[[ Records for this exercise, beginning ]]

-- ==== Sys2Proof/Machine/Power.lean ====
section
/-!
DEFINITION. Power.lean: supplies, clocks, resets and the power-on part of start-up (04_power_clocks_reset.md, R48, R56 to
R61, and what each block's chapter says of a reset).
-/

namespace Sys2Proof.Machine

def Dev.setBoot (d : Dev) (b : Boot) : Dev := { d with boot := b }

/-! A page write cut short (R121, R157). -/

/-- The running proxy command writes to the EEPROM. -/
def Dev.nvpWrites (d : Dev) : Bool := d.boot.nvpOp == 2 || d.boot.nvpOp == 4

/-- The bytes that the running WRITE or INVALIDATE sends. -/
def Dev.nvpSends (d : Dev) : List Byte := if d.boot.nvpOp = 2 then d.boot.nvpData else List.replicate 32 0#8

/-- The bytes from an address that lie in its 256-byte page (R151). -/
def pageSplit (a n : Nat) : Nat := min n (256 - a % 256)

/-- The EEPROM has taken the page in progress. -/
def Dev.pageTaken (d : Dev) : Dev :=
  if d.twb.nvOp = 4 ∧ d.nvpWrites = true then
    let b := d.boot
    let bs := d.nvpSends.drop b.nvpDone
    let n := pageSplit (b.nvpAddr + b.nvpDone) bs.length
    let d := (d.nvmWrite (b.nvpAddr + b.nvpDone) (bs.take n)).setBoot { d.boot with nvpDone := b.nvpDone + n }
    d.nvmIdle
  else d.setTwb { d.twb with nvwpOwn := false }

/-- The EEPROM page that a page write in progress touches: a proxy page, or the log's head page, or the page that the next
log record opens. -/
def Dev.pageInWrite (d : Dev) : Option Nat :=
  if d.twb.nvOp = 4 ∧ d.nvpWrites = true then some ((d.boot.nvpAddr + d.boot.nvpDone) / 256)
  else if d.twb.nvOp = 5 then
    let head := d.fld CAL_LOGSTAT_HEAD
    let page := if d.fld CAL_LOGSTAT_SLOT < 10 then head
      else ((nextPage d.cal.pages d.cal.retired d.cal.pages head).map Prod.fst).getD head
    some (pageAddr page / 256)
  else none

/-- The page write in progress is cut short: its page is torn, and nothing is known of its 256 bytes (R121, R157; log
entry 2). -/
def Dev.nvmTorn (d : Dev) : Dev :=
  match d.pageInWrite with
  | none => d
  | some p => d.nvmGarble (256 * p) 256

/-! What a reset clears (R114). -/

/-- Everything at its reset value but what no reset touches: the EEPROM, the fuses, the balls' levels and the model's own
counters. SYS_SUPPLY keeps showing the supplies. -/
def Dev.blank (d : Dev) : Dev :=
  let p : Power := {
    vddGood := d.pwr.vddGood
    vddaGood := d.pwr.vddaGood
    resetLow := d.pwr.resetLow
    vddioReturning := d.pwr.vddioReturning
    vddioLost := d.pwr.vddioLost
    causeAt := d.pwr.causeAt
    strapReads := d.pwr.strapReads }
  let n := { Dev.reset with nvm := d.nvm, fuses := d.fuses, ticks := d.ticks, free := d.free, pwr := p }
  let n := { n with usb := { n.usb with vbus := d.usb.vbus } }
  n.setReg SYS_SUPPLY (d.reg SYS_SUPPLY &&& 0x000F#24)

/-- What every reset but a power-on reset keeps besides: the time value, the epoch, TIME_STEPCNT and an armed alarm (R413),
the record of resets and warnings and the watchdog history (R114), and LAMP_TRIP (R769). -/
def Dev.keptAcross (d n : Dev) : Dev :=
  let t : TimeBase := {
    sec := d.time.sec, frac := d.time.frac, interp := d.time.interp, epoch := d.time.epoch, alarmLate := d.time.alarmLate }
  let armed := d.flag TIME_ALM_CTRL_ARM
  let n := { n with time := if armed then t else { t with alarmLate := false } }
  let n := if armed then
      (((n.setReg TIME_ALM_FRAC (d.reg TIME_ALM_FRAC)).setReg TIME_ALM_SECL (d.reg TIME_ALM_SECL)).setReg TIME_ALM_SECH
        (d.reg TIME_ALM_SECH)).setFlag TIME_ALM_CTRL_ARM true
    else n
  let n := n.setReg TIME_STEPCNT (d.reg TIME_STEPCNT)
  let n := (n.setReg SYS_RSTCAUSE (d.reg SYS_RSTCAUSE)).setReg SYS_RSTCNT (d.reg SYS_RSTCNT)
  let n := n.setReg SYS_SUPPLY (d.reg SYS_SUPPLY &&& 0xFF001F#24)
  let n := n.setReg LAMP_TRIP (d.reg LAMP_TRIP)
  n.setPwr { n.pwr with wdTicks := d.pwr.wdTicks }

/-- A reset of a code holds from now on: 1 power-on to 7 manager link (R114). One during a reset in progress only records
its cause, save that a power-on condition clears what it clears (R117). -/
def Dev.enterReset (d : Dev) (code : Nat) : Dev :=
  if code = 1 then
    let n := d.nvmTorn.blank
    n.setPwr { n.pwr with held := some 1, step := 1, causeAt := some (d.ticks, 1) }
  else
    let r := d.recordReset code
    match d.pwr.held with
    | some c => r.setPwr { r.pwr with held := some (min c code) }
    | none =>
      let n := r.keptAcross r.nvmTorn.blank
      n.setPwr { n.pwr with held := some code, step := 1 }

/-! Straps (R56 to R61). -/

/-- ROLE from a read under pull-up and one under pull-down; none when the two make no level. -/
def decodeRole (up down : Bool) : Option Nat :=
  match up, down with
  | true, true => some 1
  | false, false => some 0
  | true, false => some 2
  | false, true => none

/-- ROLE, BOOTSRC and SVCEN of one attempt's reads, none where unstable (R57). The layout is that of R60. -/
def strapRole (r : Byte) : Option Nat :=
  let a := decodeRole (r.getLsbD 0) (r.getLsbD 1)
  if a = decodeRole (r.getLsbD 2) (r.getLsbD 3) then a else none
def strapBoot (r : Byte) : Option Bool := if r.getLsbD 4 = r.getLsbD 5 then some (r.getLsbD 4) else none
def strapSvc (r : Byte) : Option Bool := if r.getLsbD 6 = r.getLsbD 7 then some (!r.getLsbD 6) else none
def strapStable (r : Byte) : Bool := (strapRole r).isSome && (strapBoot r).isSome && (strapSvc r).isSome

/-- The attempts made, and the reads of the last one: at most 4, until all straps are stable. A board that gives fewer
reads repeats its last. -/
def strapAttempts (last : Byte) (n : Nat) : Nat → List Byte → Nat × Byte
  | 0, _ => (n, last)
  | k + 1, reads =>
    let r := reads.headD last
    if strapStable r then (n + 1, r) else strapAttempts r (n + 1) k reads.tail

/-- Strap sampling: SYS_STRAP, and STRAP_FALLBACK when a strap took its fallback value (R57 to R60). Every strap takes its
value, or its fallback, from the last attempt: a strap that was stable in an earlier one and is not in the fourth falls back
(DESIGN CHOICE, log entry 23: the spec does not say which attempt counts for it). -/
def Dev.sampleStraps (d : Dev) (reads : List Byte) : Dev :=
  let reads := if reads.isEmpty then d.pwr.strapReads else reads
  let (n, r) := strapAttempts (reads.headD 0xC5#8) 0 4 reads
  let role := strapRole r
  let boot := strapBoot r
  let svc := strapSvc r
  let w := pack [(bit svc.isNone, 9), (bit boot.isNone, 8), (bit role.isNone, 7), (n, 4), (bit (svc.getD false), 3),
    (bit (boot.getD false), 2), (role.getD 2, 0)]
  let d := (d.setPwr { d.pwr with strapReads := reads }).setReg SYS_STRAP w
  if strapStable r then d else d.ring 5 w (word r.toNat)

/-! Release and the steps up to VCORE good (R99, R127). -/

/-- The always-on domain is released: the cause stands in SYS_RSTCAUSE, the straps are sampled, and the core regulator
starts. A power-on reset records its own cause as cleared state shows it. -/
def Dev.release (d : Dev) (reads : List Byte) : Dev :=
  let d := d.setPwr { d.pwr with held := none, step := 2 }
  let d := d.sampleStraps reads
  (d.setPwr { d.pwr with step := 3 }).setFlag SYS_SUPPLY_VCORE_OK false

/-- A reset of codes 3 and 5 to 7 runs from step 2 at once, on the straps of the same board (R127). -/
def Dev.resetNow (d : Dev) (code : Nat) : Dev :=
  if d.pwr.held.isSome then d.enterReset code
  else (d.enterReset code).release []

/-- POWER_ON (R99): both supplies are above 2.8 V. -/
def execPowerOn (s : State) : Host.Outcome State Fault Refusal :=
  s.run fun d => (d.setPwr { d.pwr with vddGood := true, vddaGood := true }).setFlag SYS_SUPPLY_VDDA_OK true

/-- POWER_ON_RELEASE (R99, R109): a power-on or brown-out reset ends 16 RC ticks after both supplies are good; while RESET#
is low the reset goes on. -/
def execPowerOnRelease (straps : List Byte) (s : State) : Host.Outcome State Fault Refusal :=
  s.run fun d =>
    if d.pwr.held.isNone ∨ d.pwr.vddGood = false ∨ d.pwr.vddaGood = false then d
    else if d.pwr.resetLow then d.setPwr { d.pwr with held := some 4 }
    else d.release straps

/-- RESET_RELEASE (R48): RESET# returns high. The reset it holds ends, save where a supply still holds it. -/
def execResetRelease (straps : List Byte) (s : State) : Host.Outcome State Fault Refusal :=
  s.run fun d =>
    if d.pwr.resetLow then
      let d := d.setPwr { d.pwr with resetLow := false }
      match d.pwr.held with
      | none => d
      | some c => if c ≤ 2 then d else d.release straps
    else d

/-- ALWAYS_ON_LOSS (R101): VDD falls below 1.8 V; the next rise is a power-on reset. -/
def execAlwaysOnLoss (s : State) : Host.Outcome State Fault Refusal :=
  s.run fun d =>
    let d := d.enterReset 1
    d.setPwr { d.pwr with vddGood := false }

/-- VDD_BROWN_OUT (R109): the reset holds until VDD has recovered. -/
def execVddBrownOut (s : State) : Host.Outcome State Fault Refusal :=
  s.run fun d =>
    let d := d.enterReset 2
    d.setPwr { d.pwr with vddGood := false }

/-- VDDA_FALL (R99): power-on reset is held until VDDA returns (log entry 15). -/
def execVddaFall (s : State) : Host.Outcome State Fault Refusal :=
  s.run fun d =>
    let d := d.enterReset 1
    (d.setPwr { d.pwr with vddaGood := false }).setFlag SYS_SUPPLY_VDDA_OK false

/-- VCORE_BROWN_OUT (R103): a reset while the core domain is on; together with another cause it is recorded (R116). -/
def execVcoreBrownOut (s : State) : Host.Outcome State Fault Refusal :=
  s.run fun d =>
    if 4 ≤ d.pwr.step then d.resetNow 3
    else if d.sameCycle.isSome then d.recordReset 3
    else d

/-- RESET_PIN (R48). -/
def execResetPin (s : State) : Host.Outcome State Fault Refusal :=
  s.run fun d =>
    let d := d.enterReset 4
    d.setPwr { d.pwr with resetLow := true }

/-! VDD warning and VDDIO (R110, R124, R125). -/

/-- VDD_WARNING_SET (R110). -/
def execVddWarningSet (s : State) : Host.Outcome State Fault Refusal :=
  s.run fun d =>
    if d.flag SYS_SUPPLY_VDD_WARN then d
    else (((d.setFlag SYS_SUPPLY_VDD_WARN true).setFlag SYS_SUPPLY_WARN_SEEN true).bump SYS_SUPPLY_WARNS).ring 7 0 0

/-- VDD_WARNING_CLEAR (R110). -/
def execVddWarningClear (s : State) : Host.Outcome State Fault Refusal :=
  s.run fun d => if d.flag SYS_SUPPLY_VDD_WARN then (d.setFlag SYS_SUPPLY_VDD_WARN false).ring 7 1 0 else d

/-- VDDIO_LOSS (R124): the I/O outputs are released, and a two-wire or console transfer in progress is discarded on either
bus: the held words of a write phase, the alert response, the NVM transfer with the page it writes, the partial line, and
the line being sent. -/
def execVddioLoss (s : State) : Host.Outcome State Fault Refusal :=
  s.run fun d =>
    let d := d.nvmTorn.nvmIdle
    let d := (d.setFlag SYS_SUPPLY_VDDIO_OK false).setFlag SYS_SUPPLY_VDDIO_LOSS true
    let d := d.setPwr { d.pwr with vddioLost := true, vddioReturning := false }
    let d := { d with twb := { d.twb with held := [] } }
    let d := { d with con := { d.con with line := [], framed := false, tooLong := false, out := d.con.out.drop 1, sent := 0 } }
    d.ring 7 2 0

/-- VDDIO_RETURN (R124): the restore delay starts. -/
def execVddioReturn (s : State) : Host.Outcome State Fault Refusal :=
  s.run fun d =>
    if d.flag SYS_SUPPLY_VDDIO_OK then d
    else (d.setFlag SYS_SUPPLY_VDDIO_OK true).setPwr { d.pwr with vddioReturning := true }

[[ Records for this exercise, end ]]

- **Your goal**: The reply should hold only the lines from the beginning of the listing to the line with "in progress. -/", both ends included, unchanged.

- **Written response**:
-- ==== Sys2Proof/Machine/Power.lean ====
section
/-!
DEFINITION. Power.lean: supplies, clocks, resets and the power-on part of start-up (04_power_clocks_reset.md, R48, R56 to
R61, and what each block's chapter says of a reset).
-/

namespace Sys2Proof.Machine

def Dev.setBoot (d : Dev) (b : Boot) : Dev := { d with boot := b }

/-! A page write cut short (R121, R157). -/

/-- The running proxy command writes to the EEPROM. -/
def Dev.nvpWrites (d : Dev) : Bool := d.boot.nvpOp == 2 || d.boot.nvpOp == 4

/-- The bytes that the running WRITE or INVALIDATE sends. -/
def Dev.nvpSends (d : Dev) : List Byte := if d.boot.nvpOp = 2 then d.boot.nvpData else List.replicate 32 0#8

/-- The bytes from an address that lie in its 256-byte page (R151). -/
def pageSplit (a n : Nat) : Nat := min n (256 - a % 256)

/-- The EEPROM has taken the page in progress. -/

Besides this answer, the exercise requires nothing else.